* **Assigned task**: Could you find each line of the data below that contains the word "sideA" and copy those lines?

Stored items
▼

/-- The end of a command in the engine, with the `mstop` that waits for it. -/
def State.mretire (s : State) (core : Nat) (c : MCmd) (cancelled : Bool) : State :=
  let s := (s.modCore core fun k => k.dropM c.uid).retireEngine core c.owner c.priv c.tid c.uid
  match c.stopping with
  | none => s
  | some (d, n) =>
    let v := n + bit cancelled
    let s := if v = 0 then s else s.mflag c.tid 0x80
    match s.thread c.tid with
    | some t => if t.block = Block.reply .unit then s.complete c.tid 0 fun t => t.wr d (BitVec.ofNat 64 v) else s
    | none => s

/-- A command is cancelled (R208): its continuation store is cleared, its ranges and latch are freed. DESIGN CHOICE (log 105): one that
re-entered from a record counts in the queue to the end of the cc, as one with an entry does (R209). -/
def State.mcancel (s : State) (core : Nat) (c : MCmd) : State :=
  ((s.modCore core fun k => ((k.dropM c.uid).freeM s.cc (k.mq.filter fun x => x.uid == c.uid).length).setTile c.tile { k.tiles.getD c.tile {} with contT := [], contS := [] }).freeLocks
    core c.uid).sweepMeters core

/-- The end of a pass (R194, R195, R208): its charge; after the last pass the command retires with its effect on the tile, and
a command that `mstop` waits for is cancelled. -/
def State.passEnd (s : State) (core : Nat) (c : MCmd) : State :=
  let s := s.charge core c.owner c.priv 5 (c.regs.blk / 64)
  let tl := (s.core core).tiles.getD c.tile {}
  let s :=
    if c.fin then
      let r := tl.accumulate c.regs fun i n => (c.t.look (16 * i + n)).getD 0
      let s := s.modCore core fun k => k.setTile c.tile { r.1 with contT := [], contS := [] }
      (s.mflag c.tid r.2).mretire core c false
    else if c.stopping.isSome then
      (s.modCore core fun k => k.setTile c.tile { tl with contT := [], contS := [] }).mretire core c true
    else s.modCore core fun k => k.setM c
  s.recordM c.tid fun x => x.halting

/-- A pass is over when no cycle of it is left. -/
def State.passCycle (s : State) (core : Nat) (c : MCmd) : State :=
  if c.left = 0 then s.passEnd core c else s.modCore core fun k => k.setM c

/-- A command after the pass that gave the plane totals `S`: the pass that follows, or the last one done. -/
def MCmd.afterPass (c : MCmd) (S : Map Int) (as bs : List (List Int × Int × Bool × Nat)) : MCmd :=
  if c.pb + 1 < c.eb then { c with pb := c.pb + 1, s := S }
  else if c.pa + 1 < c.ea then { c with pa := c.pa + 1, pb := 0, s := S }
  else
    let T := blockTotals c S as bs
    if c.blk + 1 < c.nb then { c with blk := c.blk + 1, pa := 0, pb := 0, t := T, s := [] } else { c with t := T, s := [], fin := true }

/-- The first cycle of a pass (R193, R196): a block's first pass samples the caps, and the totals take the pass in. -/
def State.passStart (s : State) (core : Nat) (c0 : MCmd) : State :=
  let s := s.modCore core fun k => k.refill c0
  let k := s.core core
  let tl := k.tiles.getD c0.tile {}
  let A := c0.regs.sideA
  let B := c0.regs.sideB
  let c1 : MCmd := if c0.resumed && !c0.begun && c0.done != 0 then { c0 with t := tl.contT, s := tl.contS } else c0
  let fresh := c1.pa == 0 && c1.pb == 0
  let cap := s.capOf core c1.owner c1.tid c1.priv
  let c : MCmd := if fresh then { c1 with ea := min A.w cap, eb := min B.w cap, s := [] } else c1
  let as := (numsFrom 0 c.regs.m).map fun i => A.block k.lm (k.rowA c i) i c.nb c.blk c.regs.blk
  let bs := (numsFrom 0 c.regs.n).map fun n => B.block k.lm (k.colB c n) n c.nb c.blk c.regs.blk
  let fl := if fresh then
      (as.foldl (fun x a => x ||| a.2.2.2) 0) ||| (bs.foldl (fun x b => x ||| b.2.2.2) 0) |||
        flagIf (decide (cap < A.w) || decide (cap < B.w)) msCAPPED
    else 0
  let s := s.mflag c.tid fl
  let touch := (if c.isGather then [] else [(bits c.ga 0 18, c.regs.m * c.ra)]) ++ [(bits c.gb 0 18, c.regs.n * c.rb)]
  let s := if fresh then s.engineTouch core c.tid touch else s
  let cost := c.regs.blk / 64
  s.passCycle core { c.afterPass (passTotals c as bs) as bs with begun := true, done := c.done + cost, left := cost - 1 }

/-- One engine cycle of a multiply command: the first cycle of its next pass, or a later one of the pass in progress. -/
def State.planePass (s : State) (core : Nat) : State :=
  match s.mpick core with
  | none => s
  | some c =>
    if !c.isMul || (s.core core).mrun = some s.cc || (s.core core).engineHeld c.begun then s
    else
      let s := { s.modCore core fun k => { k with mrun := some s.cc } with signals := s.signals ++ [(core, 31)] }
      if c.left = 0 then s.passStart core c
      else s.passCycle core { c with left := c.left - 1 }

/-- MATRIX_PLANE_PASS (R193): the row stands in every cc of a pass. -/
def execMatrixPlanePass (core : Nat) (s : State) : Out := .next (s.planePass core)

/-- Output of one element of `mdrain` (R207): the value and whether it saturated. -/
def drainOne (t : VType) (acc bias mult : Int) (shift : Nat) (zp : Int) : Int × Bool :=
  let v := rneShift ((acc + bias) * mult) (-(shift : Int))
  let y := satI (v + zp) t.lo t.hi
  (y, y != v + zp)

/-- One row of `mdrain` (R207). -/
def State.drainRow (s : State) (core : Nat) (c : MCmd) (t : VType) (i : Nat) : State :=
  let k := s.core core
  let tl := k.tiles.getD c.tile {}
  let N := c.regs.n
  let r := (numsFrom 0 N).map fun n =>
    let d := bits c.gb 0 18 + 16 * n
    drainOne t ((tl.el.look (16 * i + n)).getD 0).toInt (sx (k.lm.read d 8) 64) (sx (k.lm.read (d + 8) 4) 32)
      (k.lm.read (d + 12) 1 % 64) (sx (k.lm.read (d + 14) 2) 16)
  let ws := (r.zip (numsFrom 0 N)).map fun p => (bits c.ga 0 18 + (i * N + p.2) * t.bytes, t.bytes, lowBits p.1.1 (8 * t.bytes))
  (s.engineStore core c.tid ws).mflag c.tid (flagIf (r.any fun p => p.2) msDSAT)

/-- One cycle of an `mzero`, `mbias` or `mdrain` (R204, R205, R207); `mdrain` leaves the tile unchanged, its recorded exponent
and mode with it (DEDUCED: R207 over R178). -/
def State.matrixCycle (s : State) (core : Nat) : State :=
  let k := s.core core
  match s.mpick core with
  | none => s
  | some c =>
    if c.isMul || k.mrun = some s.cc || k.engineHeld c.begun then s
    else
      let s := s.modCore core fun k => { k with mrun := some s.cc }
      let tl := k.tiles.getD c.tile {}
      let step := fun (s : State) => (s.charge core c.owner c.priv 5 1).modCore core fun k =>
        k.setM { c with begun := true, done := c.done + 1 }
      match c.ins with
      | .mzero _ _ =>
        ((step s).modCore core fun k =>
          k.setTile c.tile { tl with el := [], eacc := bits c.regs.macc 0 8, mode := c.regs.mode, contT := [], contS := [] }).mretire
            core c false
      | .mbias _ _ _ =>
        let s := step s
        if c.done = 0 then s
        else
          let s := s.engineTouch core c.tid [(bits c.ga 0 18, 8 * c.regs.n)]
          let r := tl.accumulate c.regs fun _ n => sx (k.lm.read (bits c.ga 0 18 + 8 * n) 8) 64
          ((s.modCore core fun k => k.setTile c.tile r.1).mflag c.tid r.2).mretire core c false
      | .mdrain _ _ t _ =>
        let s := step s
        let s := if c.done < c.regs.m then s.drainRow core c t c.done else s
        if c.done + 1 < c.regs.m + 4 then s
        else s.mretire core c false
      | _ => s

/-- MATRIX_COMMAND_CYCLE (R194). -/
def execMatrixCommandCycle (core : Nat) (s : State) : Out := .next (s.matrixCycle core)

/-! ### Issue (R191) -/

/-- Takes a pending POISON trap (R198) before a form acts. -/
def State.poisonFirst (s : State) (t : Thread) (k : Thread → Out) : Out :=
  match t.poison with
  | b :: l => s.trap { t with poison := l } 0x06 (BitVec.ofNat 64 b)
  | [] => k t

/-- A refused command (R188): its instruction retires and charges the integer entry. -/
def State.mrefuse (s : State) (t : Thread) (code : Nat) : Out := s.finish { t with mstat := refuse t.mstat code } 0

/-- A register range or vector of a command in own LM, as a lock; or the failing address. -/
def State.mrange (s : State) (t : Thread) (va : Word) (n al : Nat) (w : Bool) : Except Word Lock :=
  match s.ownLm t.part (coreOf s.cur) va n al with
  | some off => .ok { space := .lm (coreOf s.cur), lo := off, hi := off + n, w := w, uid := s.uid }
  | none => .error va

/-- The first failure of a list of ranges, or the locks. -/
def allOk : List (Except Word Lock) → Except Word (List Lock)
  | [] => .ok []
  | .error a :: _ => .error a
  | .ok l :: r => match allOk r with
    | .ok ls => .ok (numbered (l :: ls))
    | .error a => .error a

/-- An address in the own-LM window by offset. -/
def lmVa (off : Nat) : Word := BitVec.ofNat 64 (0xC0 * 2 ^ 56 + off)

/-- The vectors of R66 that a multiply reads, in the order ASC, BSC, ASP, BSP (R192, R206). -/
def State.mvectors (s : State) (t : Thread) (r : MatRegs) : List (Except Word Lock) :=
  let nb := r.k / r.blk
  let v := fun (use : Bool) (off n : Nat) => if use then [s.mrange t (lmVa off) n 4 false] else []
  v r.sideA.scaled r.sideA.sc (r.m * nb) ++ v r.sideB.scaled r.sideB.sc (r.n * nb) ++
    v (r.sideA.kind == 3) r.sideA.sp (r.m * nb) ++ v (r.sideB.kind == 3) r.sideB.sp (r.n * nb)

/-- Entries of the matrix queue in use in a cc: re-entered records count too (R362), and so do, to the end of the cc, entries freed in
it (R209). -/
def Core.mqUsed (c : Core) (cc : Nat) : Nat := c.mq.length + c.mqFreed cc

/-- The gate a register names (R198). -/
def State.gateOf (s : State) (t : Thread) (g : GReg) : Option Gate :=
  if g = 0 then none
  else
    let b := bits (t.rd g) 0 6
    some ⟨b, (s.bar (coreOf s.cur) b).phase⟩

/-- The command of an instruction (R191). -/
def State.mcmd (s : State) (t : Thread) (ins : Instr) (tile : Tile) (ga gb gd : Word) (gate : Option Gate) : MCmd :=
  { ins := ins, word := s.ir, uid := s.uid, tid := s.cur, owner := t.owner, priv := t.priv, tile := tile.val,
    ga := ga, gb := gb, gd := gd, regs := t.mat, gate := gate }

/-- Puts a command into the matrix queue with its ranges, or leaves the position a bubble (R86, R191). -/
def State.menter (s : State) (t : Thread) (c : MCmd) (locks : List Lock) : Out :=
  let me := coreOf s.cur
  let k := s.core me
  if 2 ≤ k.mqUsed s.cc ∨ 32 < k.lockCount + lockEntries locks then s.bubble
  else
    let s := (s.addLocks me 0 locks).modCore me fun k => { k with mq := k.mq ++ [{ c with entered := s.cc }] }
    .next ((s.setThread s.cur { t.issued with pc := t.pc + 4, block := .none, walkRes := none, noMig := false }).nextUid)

▲
▼

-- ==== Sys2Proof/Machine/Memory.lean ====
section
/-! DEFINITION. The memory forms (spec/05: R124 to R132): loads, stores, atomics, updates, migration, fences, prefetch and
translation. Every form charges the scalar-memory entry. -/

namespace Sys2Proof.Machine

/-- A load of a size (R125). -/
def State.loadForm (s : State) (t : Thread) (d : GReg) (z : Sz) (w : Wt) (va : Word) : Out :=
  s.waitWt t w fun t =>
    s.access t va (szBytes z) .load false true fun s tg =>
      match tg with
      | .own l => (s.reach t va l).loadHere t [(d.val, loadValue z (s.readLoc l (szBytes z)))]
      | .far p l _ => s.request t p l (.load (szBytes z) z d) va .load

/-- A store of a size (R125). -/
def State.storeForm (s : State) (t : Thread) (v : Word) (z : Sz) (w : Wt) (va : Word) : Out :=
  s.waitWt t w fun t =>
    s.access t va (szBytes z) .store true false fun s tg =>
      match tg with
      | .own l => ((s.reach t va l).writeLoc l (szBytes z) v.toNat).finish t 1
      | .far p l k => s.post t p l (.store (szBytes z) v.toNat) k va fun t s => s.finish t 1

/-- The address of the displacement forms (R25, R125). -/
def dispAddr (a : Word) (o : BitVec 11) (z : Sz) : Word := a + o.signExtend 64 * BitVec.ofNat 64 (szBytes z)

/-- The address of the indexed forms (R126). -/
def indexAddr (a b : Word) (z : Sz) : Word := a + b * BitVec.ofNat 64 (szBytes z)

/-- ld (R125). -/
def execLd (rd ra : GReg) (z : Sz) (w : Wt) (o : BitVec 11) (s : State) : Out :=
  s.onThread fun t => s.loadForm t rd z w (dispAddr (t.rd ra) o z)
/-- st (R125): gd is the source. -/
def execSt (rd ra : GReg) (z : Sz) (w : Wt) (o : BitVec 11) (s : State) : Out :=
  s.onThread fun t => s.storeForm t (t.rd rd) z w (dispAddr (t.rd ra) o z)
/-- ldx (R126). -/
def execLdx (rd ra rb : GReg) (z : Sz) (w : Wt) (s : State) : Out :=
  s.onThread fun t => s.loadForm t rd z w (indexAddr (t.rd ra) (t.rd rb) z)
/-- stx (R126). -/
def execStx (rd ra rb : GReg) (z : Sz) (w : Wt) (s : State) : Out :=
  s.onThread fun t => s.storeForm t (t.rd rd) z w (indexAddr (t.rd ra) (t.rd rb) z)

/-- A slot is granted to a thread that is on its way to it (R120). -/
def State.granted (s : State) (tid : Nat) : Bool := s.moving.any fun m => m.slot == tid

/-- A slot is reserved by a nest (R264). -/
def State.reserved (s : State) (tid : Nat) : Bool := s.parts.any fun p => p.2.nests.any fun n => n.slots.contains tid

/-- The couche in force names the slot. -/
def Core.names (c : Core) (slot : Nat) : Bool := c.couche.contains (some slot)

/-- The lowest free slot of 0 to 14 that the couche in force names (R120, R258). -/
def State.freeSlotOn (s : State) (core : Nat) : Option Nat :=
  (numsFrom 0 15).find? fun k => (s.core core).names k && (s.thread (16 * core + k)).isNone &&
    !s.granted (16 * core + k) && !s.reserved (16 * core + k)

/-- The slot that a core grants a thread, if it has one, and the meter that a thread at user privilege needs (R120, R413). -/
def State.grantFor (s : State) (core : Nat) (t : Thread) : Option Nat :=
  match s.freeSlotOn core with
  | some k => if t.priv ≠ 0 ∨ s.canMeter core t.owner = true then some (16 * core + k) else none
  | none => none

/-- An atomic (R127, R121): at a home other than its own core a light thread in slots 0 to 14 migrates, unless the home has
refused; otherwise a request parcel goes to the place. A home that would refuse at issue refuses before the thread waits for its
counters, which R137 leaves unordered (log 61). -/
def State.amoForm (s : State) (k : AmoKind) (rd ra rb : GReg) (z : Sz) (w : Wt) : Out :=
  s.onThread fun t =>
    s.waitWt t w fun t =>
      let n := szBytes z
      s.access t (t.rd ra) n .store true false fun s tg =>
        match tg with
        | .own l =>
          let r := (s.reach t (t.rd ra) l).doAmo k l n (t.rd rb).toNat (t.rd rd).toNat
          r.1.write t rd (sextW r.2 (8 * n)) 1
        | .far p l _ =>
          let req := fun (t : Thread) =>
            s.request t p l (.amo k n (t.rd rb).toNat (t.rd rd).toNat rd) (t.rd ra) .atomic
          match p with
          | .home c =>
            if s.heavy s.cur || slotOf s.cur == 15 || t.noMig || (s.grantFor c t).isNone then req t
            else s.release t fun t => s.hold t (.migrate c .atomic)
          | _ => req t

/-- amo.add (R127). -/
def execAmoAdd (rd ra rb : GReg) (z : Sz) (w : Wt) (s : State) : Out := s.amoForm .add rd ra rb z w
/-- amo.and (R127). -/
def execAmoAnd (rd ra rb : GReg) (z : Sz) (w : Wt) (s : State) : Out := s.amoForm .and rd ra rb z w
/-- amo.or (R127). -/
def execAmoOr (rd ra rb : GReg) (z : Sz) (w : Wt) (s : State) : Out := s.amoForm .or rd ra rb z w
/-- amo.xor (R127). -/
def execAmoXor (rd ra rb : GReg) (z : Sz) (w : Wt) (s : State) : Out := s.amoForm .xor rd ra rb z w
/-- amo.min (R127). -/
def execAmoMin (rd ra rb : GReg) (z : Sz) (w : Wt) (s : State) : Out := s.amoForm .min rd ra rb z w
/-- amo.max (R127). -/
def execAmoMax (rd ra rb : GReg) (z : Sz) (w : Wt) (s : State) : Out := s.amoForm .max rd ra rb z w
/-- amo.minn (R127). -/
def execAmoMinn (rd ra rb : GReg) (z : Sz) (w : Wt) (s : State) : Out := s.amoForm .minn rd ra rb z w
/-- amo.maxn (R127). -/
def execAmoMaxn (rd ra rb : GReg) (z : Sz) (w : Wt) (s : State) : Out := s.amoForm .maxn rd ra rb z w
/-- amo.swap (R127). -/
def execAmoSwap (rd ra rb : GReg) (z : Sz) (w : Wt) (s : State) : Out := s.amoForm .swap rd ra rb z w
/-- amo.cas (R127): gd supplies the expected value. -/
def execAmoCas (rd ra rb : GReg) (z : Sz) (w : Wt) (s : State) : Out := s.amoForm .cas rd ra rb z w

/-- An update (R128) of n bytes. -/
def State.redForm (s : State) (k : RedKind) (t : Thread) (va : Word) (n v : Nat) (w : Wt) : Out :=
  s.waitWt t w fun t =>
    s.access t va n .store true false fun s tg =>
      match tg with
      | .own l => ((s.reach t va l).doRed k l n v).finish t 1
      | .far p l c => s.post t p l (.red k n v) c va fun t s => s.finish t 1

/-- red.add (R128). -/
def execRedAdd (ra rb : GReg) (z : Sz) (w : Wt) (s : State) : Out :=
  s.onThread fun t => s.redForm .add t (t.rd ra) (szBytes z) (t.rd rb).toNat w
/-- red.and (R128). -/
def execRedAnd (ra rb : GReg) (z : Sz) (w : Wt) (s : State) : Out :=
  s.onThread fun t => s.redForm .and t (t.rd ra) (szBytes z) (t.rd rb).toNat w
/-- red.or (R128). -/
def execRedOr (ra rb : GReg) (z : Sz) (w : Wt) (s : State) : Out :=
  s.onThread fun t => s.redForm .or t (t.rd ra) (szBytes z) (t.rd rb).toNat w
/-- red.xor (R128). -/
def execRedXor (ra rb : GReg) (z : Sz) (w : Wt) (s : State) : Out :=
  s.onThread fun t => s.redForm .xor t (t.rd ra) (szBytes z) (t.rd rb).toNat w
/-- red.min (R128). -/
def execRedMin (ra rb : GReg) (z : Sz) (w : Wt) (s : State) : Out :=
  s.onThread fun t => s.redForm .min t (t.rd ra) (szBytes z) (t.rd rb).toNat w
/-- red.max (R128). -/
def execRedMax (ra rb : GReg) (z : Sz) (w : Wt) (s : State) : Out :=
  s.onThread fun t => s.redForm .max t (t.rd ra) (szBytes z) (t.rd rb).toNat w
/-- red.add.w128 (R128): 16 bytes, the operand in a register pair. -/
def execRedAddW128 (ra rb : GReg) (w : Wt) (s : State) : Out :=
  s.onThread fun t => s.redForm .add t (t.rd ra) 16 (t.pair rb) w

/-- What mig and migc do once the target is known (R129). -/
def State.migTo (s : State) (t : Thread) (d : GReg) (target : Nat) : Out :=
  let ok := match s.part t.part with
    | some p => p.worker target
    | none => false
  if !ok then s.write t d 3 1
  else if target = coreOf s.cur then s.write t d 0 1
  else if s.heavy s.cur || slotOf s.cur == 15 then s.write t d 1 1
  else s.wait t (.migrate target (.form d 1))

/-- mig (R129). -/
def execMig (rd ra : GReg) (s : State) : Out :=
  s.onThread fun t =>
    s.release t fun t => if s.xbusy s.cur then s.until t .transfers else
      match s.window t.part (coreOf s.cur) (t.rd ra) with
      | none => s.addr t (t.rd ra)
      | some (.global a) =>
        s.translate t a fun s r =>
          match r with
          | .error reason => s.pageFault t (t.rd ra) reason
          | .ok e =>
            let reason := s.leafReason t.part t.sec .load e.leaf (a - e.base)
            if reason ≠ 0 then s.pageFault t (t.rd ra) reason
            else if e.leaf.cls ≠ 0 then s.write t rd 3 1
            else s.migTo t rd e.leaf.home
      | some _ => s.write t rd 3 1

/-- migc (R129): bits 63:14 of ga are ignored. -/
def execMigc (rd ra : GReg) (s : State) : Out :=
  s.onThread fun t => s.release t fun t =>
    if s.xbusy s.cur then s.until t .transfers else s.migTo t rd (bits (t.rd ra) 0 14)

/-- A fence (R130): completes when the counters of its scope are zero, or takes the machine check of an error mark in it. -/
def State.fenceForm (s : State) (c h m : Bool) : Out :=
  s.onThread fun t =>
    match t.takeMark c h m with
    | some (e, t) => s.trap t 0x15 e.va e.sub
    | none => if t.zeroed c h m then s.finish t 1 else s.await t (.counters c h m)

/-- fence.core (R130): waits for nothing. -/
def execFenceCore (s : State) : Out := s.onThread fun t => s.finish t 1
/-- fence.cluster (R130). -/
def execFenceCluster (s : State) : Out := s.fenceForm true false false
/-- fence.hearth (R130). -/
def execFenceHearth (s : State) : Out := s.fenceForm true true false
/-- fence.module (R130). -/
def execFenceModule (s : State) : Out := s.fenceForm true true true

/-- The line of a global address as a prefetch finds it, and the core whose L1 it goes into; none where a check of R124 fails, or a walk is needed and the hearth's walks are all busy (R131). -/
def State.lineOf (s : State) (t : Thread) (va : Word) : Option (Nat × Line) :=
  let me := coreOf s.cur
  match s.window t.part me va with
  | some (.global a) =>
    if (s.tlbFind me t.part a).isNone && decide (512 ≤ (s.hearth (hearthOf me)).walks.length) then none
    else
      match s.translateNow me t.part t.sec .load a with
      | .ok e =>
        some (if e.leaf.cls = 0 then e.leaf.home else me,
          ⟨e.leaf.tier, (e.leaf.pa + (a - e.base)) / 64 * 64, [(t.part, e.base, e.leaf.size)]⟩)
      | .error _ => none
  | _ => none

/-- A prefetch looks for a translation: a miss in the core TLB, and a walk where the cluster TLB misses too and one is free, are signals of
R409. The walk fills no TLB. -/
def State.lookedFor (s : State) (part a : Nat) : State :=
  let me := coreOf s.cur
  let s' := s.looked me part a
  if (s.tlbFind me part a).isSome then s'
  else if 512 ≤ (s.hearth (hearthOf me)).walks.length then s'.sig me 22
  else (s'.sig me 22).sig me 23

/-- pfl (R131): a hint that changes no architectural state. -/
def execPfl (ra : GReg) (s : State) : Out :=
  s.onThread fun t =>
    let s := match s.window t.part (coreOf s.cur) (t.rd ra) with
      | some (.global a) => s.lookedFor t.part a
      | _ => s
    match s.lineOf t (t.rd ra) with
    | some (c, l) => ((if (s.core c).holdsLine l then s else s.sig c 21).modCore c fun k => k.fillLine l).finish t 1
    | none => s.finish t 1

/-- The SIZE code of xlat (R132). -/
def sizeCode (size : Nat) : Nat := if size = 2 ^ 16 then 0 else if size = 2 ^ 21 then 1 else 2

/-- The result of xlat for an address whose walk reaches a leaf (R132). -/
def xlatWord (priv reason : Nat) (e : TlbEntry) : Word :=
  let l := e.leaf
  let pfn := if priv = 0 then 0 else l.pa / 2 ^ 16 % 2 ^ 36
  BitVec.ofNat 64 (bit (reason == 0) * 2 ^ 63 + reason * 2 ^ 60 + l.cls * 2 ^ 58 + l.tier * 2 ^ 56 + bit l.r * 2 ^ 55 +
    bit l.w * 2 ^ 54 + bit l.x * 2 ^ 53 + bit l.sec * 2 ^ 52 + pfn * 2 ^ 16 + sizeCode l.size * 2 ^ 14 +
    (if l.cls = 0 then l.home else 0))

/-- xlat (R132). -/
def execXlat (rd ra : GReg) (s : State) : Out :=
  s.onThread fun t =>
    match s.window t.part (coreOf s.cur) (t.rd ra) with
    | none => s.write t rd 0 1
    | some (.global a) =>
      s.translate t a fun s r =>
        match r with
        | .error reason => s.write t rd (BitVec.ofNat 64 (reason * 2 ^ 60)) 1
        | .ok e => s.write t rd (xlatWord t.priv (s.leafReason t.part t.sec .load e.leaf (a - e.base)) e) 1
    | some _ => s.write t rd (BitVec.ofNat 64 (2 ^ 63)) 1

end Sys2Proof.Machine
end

▲

* **Problem solution**:
  let A := c0.regs.sideA
  v r.sideA.scaled r.sideA.sc (r.m * nb) ++ v r.sideB.scaled r.sideB.sc (r.n * nb) ++
    v (r.sideA.kind == 3) r.sideA.sp (r.m * nb) ++ v (r.sideB.kind == 3) r.sideB.sp (r.n * nb)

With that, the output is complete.